(Information begins)

/-- The scheduler: the recirculation port takes its oldest whole packet, whose next pass begins; a packet that has waited 4,000
ticks for a REC slot ends; EXIT_SELECT starts the one eligible head of a line port, and takes none where nothing waits; a
cut-through correction returns the difference; a refill follows R523; arming a valid list that is not operative makes it pending,
any other list is refused and reported, and the pending list becomes operative where its cycle starts (spec/12 R355, R357,
spec/17 R518, R520-R524, R533). -/
def Obligations.ExitsAreServed : Prop :=
  ∀ s : State, s.released = true → s.ready 14 = true →
    (∀ p x, s.oldestAt .recirc = some (p, x) → s.pkt p = some x → x.prov = false → x.ended = true →
      (s.genOk x.mark.inst x.mark.gen = true → markAge s.now x.mark.ts < 2 ^ 31 →
        ∃ (u : State) (y : Packet), exec (.recircTake p) s = .next (s.close u) ∧ u.pkt p = some y ∧ y.stage = .waitSlot ∧ y.egCells = 0
          ∧ y.ingCells = 0 ∧ y.fresh = false ∧ y.bytes = x.bytes
          ∧ y.mark = { x.mark with act := .recirc, entAct := .recirc, pass := x.mark.pass + 1
                                   flags := { x.mark.flags with recirc := false } })
      ∧ (s.genOk x.mark.inst x.mark.gen = false →
        exec (.recircTake p) s = .next (s.close ((s.begun.count (tmsCounter 44 4) 1).dropPkt p))))
    ∧ (∀ p x, s.pkt p = some x → x.prov = false → x.stage = .waitSlot → x.mark.entAct = .recirc →
      (x.since + 4000 ≤ s.now → exec (.recircHoldExpiry p) s =
        .next (s.close ((s.begun.count (clsCounter x.mark.course 8) 1).dropPkt p)))
      ∧ (s.now < x.since + 4000 → exec (.recircHoldExpiry p) s = .next (s.close s.begun)))
    ∧ (∀ n, n < 32 → (s.port n).takes = true → (s.port n).txNow = none → (s.port n).loopback ≠ 3 →
      (∀ p x, s.heads n = [(p, x)] → s.pkt p = some x → s.eligible n (p, x) = true → x.prov = false →
        s.genOk x.mark.inst x.mark.gen = true → markAge s.now x.mark.ts < 2 ^ 31 →
        ∃ u : State, exec (.exitSelect n) s = .next (s.close u.settleSto)
          ∧ u.pkt p = some { x with stage := .leaving, charged := none } ∧ (u.port n).txNow = some p
          ∧ mapGet 0 u.counters (tmsCounter n 0) = (mapGet 0 s.counters (tmsCounter n 0) + 1) % 2 ^ 48
          ∧ ∀ q, q ≠ p → u.pkt q = s.pkt q)
      ∧ (s.heads n = [] → exec (.exitSelect n) s = .next (s.close s.begun.settleSto)))
    ∧ (∀ n p, (s.port n).txNow = some p → n < 32 → exec (.exitSelect n) s = .next (s.close s.begun.settleSto))
    ∧ (∀ p x c, s.pkt p = some x → x.charged = some c → x.ended = true → x.prov = false →
      let e := s.exitOf x
      let len := s.counted e x.mark.len
      exec (.cutThroughCorrection p) s = .next (s.close
        (((s.begun.shapersAdd e x ((c : Int) - (len : Int))).count (tmsCounter e 1) len).setPkt p { x with charged := none })))
    ∧ (∀ k, let x := s.shaper k
      let w := s.shaperWords k
      let y : Shaper := { x with en := bitOf w.1 31, rate := bitsOf w.1 0 20, k := bitsOf w.1 20 3, cbs := w.2
                                 refilled := some s.now }
      let inc : Int := (bitsOf w.1 0 20 * (32 * 2 ^ bitsOf w.1 20 3) * 2 ^ 24 / 8000 : Nat)
      let cap : Int := (w.2 * 2 ^ 24 : Nat)
      let refilled := fun (c : Int) => exec (.shaperRefill k) s =
        .next (s.close (s.begun.setShaper k { y with credit := min c cap }))
      (s.now % (32 * 2 ^ x.k) ≠ 0 → exec (.shaperRefill k) s = .next (s.close s.begun))
      ∧ (s.now % (32 * 2 ^ x.k) = 0 → x.refilled ≠ some s.now → bitOf w.1 31 = true →
        (s.shaperBusy k = true → refilled (min (x.credit + inc) cap))
        ∧ (s.shaperBusy k = false → 0 < x.credit → refilled 0)
        ∧ (s.shaperBusy k = false → x.credit ≤ 0 → refilled (min (x.credit + inc) 0))))
    ∧ (∀ m n d, n < 32 → d < 2 ^ 32 → bitOf d 1 = true → bitOf d 6 = false → s.writes m (Reg.tmsGateCtl.addr [n]) →
      let l := bitsOf d 2 1
      let v := (State.writeReg m Reg.tmsGateCtl [n] d s.begun).1
      let es := s.gateEntries n l
      let valid := 1 ≤ es.length ∧ es.length ≤ 64 ∧ (∀ e ∈ es, 0 < e.1) ∧ gateCycle es < 2 ^ 32
      ((s.gate n).oper ≠ some l → bitOf s.fuses.features 9 = true → valid →
        exec (.gateArm m n d) s = .next (s.close (m.logged (Reg.tmsGateCtl.addr [n]) 4 d
          (v.setGate n { s.gate n with pending := some l }))))
      ∧ (¬ valid ∨ (s.gate n).oper = some l ∨ bitOf s.fuses.features 9 = false →
        exec (.gateArm m n d) s = .next (s.close (m.logged (Reg.tmsGateCtl.addr [n]) 4 d
          ((v.setGate n { s.gate n with cfgInvalid := true }).raise 325 (globalPort s.moduleId n))))))
    ∧ (∀ n l, (s.gate n).pending = some l →
      (s.gatePos n l s.now = 0 → exec (.gateSwitch n) s = .next (s.close
        ((s.begun.setGate n { s.gate n with
          oper := some l, pending := none
          longest := (List.range 8).map (fun p => longestWindow p (s.gateEntries n l)) }).raise 324 (globalPort s.moduleId n))))
      ∧ (s.gatePos n l s.now ≠ 0 → exec (.gateSwitch n) s = .next (s.close s.begun)))
/-! ### Host faces (spec/06, spec/04 R110, R111, spec/08 R249, R250) -/

/-- Links of a face: DL_Active brings a link up at its rate and width, ends D3cold and WAKE_N, and lets the link's functions go
on; a link reset ends its reads and is reported; L1 is entered under ASPM or with every function in D3hot, and left; PME_Turn_Off
is acknowledged and leads to L2 only where every function is in D3hot; PM_PME goes out again every 100,000,000 ticks while
PME_Status stays set (R155, R185-R187, spec/04 R111, R114). -/
def Obligations.FaceLinksTrainAndSleep : Prop :=
  ∀ (s : State) (f l : Nat), s.released = true → f < 4 → l < 2 →
    let x := s.face f
    let y := s.link f l
    let ks := (s.host.fns.map (fun p => p.1)).filter (fun k => decide (s.fnFace k = some f) && decide (fnLink k = l))
    (∀ rate width flit, x.inReset = false → (l = 0 ∨ x.mode = 1) → y.active = false → s.clocks.pcie.getD f false = true →
      x.maxRate ≤ rate → rate ≤ 5 → (flit = true ∨ 1 ≤ rate) →
      width ∈ (if l = 0 ∧ x.mode = 0 then [16, 8, 4, 2, 1] else [8, 4, 2, 1]) →
      let v := s.begun.setLink f l { state := .l0, rate, width, flit }
      let w := v.setFace f { v.face f with d3cold := false }
      let t := { w with supply := { w.supply with wakeN := setNth w.supply.wakeN f false } }
      exec (.pcieDlActive f l rate width flit) s = .next (s.close
        (ks.foldl (fun u k => u.fnResume k) (ks.foldl (fun u k => u.releasePme k) (t.sendDrs f l))).settleSto))
    ∧ (∀ rate width flit, x.inReset = true ∨ rate < x.maxRate ∨ 5 < rate ∨ (flit = false ∧ rate = 0) ∨ y.active = true →
      exec (.pcieDlActive f l rate width flit) s = .next (s.close s.begun.settleSto))
    ∧ (∀ hot, x.inReset = false → y.state ≠ .down →
      exec (.pcieLinkReset f l hot) s = .next (s.close
        ((s.begun.linkReset f l .training).raise (if hot = true then 68 else 69) f (some (2048 + f))).settleSto))
    ∧ (∀ sub, y.state = .l0 →
      (bitOf (s.fn (linkFn f l)).aspm 1 = true ∨ (∀ k ∈ s.linkFns f l, (s.fn k).d3hot = true) →
        exec (.l1Entry f l sub) s = .next (s.close (s.begun.setLink f l { y with
          state := .l1, substate := l1Substate (s.fn (linkFn f l)).l1ss sub })))
      ∧ (bitOf (s.fn (linkFn f l)).aspm 1 = false → (∃ k ∈ s.linkFns f l, (s.fn k).d3hot = false) →
        exec (.l1Entry f l sub) s = .next (s.close s.begun)))
    ∧ (y.state = .l1 → exec (.l1Exit f l) s = .next (s.close (s.begun.setLink f l { y with state := .l0, substate := 0 })))
    ∧ (y.active = true →
      ((∃ k ∈ s.linkFns f l, (s.fn k).d3hot = false) →
        exec (.pmeTurnOff f l) s = .next (s.close (s.begun.send (.pcie f l .pmeToAck)).settleSto))
      ∧ ((∀ k ∈ s.linkFns f l, (s.fn k).d3hot = true) →
        exec (.pmeTurnOff f l) s = .next (s.close ((((s.begun.send (.pcie f l .pmeToAck)).setFace f
          { x with d3cold := true }).linkReset f l .l2).raise 69 f (some (2048 + f))).settleSto)))
    ∧ (∀ k t, s.fnFace k = some f → fnLink k = l → (s.fn k).pmeStatus = true → (s.fn k).pmeResendAt = some t → t ≤ s.now →
      (y.active = true → exec (.pmeResend k) s = .next (s.close
        ((s.begun.setFn k { s.fn k with pmeResendAt := some (t + 100000000) }).send (.pcie f l (.pmPme k)))))
      ∧ (y.active = false → exec (.pmeResend k) s = .next (s.close
        (s.begun.setFn k { s.fn k with pmeResendAt := none, pmeHeld := true }))))

/-- Functions of a face: a configuration request is answered with retry status until the face is ready, a read returns the
field, and a write to a PF or companion captures its bus and device number; VF Enable is set only where NumVFs is at most
TotalVFs, and clearing it or a VF FLR resets the VFs; clearing Bus Master Enable withdraws the function's reads, ends its jobs,
takes its queues to MASTER_OFF and is reported; setting it, D0 and unmasking let what waits go out (R110, R160, R163, R184,
R188-R190, spec/08 R249, R250). -/
def Obligations.FunctionsAreManaged : Prop :=
  ∀ (s : State) (k f : Nat), s.released = true → s.fnFace k = some f →
    let x := s.fn k
    let answering := (s.face f).inReset = false ∧ (s.link f (fnLink k)).active = true
    (∀ bus dev r, answering →
      (bitOf s.bring.readyFace f = false →
        exec (.configRequest k bus dev r) s = .next (s.close (s.begun.send (.cfg k none)).settleSto))
      ∧ (bitOf s.bring.readyFace f = true → s.fnExists k = true →
        (∀ g, r = .read g → exec (.configRequest k bus dev r) s =
          .next (s.close (s.begun.send (.cfg k (some (x.cfgRead g)))).settleSto))
        ∧ (∀ v, r = .write .mse v → 2048 ≤ k → exec (.configRequest k bus dev r) s = .next (s.close
          ((((s.begun.setFn k { x with bus := bus % 256, dev := dev % 32 }).setFn k
            { x with bus := bus % 256, dev := dev % 32, mse := decide (v % 2 = 1) })).send (.cfg k (some 0))).settleSto))
        ∧ (∀ v, r = .write .mrrs v → k < 2048 → exec (.configRequest k bus dev r) s =
          .next (s.close (s.begun.send (.cfg k (some 0))).settleSto))))
    ∧ (s.cfgOpen k = true →
      (∀ n, k = 2048 + f → x.vfEnable = false →
        exec (.vfEnable f n) s = .next (s.close
          ((s.begun.setFn k { x with numVfs := n, vfEnable := decide (n ≤ (s.face f).totalVfs) }).evalLines).settleSto))
      ∧ (k = 2048 + f → x.vfEnable = true →
        exec (.vfDisable f) s = .next (s.close
          ((s.begun.setFn k { x with vfEnable := false }).resetVfs
            ((s.linkFns f 0).filter (fun j => decide (j < 2048)))).settleSto))
      ∧ (k < 2048 → exec (.vfFlr k) s = .next (s.close (s.begun.resetVfs [k]).settleSto))
      ∧ (x.bme = true → exec (.bmeClear k) s = .next (s.close
        (((((s.begun.setFn k { x with bme := false }).withdrawFn f k).jobsOver f k 5).queuesOff k).raise 72 (fnInst k)
          (some (fnInst k))).settleSto))
      ∧ (x.bme = false →
        exec (.bmeClear k) s = .next (s.close s.begun.settleSto)
        ∧ exec (.bmeSet k) s = .next (s.close ((s.begun.setFn k { x with bme := true }).fnResume k).settleSto))
      ∧ (exec (.d3hotEntry k) s = .next (s.close ((s.begun.setFn k { x with d3hot := true }).evalLines).settleSto))
      ∧ (x.d3hot = true →
        exec (.d0Return k) s = .next (s.close ((s.begun.setFn k { x with d3hot := false }).fnResume k).settleSto))
      ∧ (x.d3hot = false → exec (.d0Return k) s = .next (s.close s.begun.settleSto))
      ∧ (∀ v, exec (.msixUnmask k v true) s =
          .next (s.close ((s.begun.setFn k { x with msixMask := false }).flushVectors k))))
    ∧ (∀ v, v < fnVectors k → s.fnReachable k = true → exec (.msixUnmask k v false) s = .next (s.close
        ((s.begun.setFn k { x with msix := mapUpd {} x.msix v (fun m => { m with masked := false }) }).flushVectors k)))

/-- Management over MCTP on the primary face: Set and Get Endpoint ID are answered in hardware; a PLDM request goes to firmware,
or is answered ERROR_NOT_READY while KSC is not ready; on another face nothing is answered (R192; message formats: log 23). -/
def Obligations.ManagementIsAnswered : Prop :=
  ∀ (s : State) (f : Nat) (msg : List Byte), s.released = true →
    let reply := fun (u : State) (cmd : Nat) (bs : List Byte) =>
      Host.Outcome.next (φ := Fault) (ρ := Refusal) (s.close (u.send (.pcie f 0 (.mctp
        (toBe 1 0 ++ toBe 1 (beAt msg 1 1 % 32) ++ toBe 1 cmd ++ bs)))))
    (s.mctpOn f = true →
      (beAt msg 0 1 % 128 = 0 → 128 ≤ beAt msg 1 1 →
        (∀ e, beAt msg 2 1 = 1 → beAt (msg.drop 3) 1 1 = e → e ≠ 0 → e ≠ 255 →
          exec (.mctpControl f msg) s = reply { s.begun with glb := { s.glb with mctpEid := e } } 1
            (toBe 1 0 ++ toBe 1 0 ++ toBe 1 e ++ toBe 1 0))
        ∧ (beAt msg 2 1 = 2 →
          exec (.mctpControl f msg) s = reply s.begun 2 (toBe 1 0 ++ toBe 1 s.glb.mctpEid ++ toBe 1 0 ++ toBe 1 0)))
      ∧ (beAt msg 0 1 % 128 = 1 →
        (s.ready 18 = true → exec (.pldmRequest f msg) s = .next (s.close (s.begun.send (.pldm f msg))))
        ∧ (s.ready 18 = false → exec (.pldmRequest f msg) s = .next (s.close (s.begun.send (.pcie f 0 (.mctp
          (toBe 1 1 ++ toBe 1 (beAt msg 1 1 % 32) ++ bytesAt msg 2 2 ++ toBe 1 4))))))))
    ∧ (f ≠ s.glb.primary →
      exec (.mctpControl f msg) s = .next (s.close s.begun) ∧ exec (.pldmRequest f msg) s = .next (s.close s.begun))
/-! ### Host DMA (spec/09) -/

(Information ends)

**Work to be completed:**
Go through the records and copy each line with "answering" in it.

**Solution to the exercise:**
    let answering := (s.face f).inReset = false ∧ (s.link f (fnLink k)).active = true
    (∀ bus dev r, answering →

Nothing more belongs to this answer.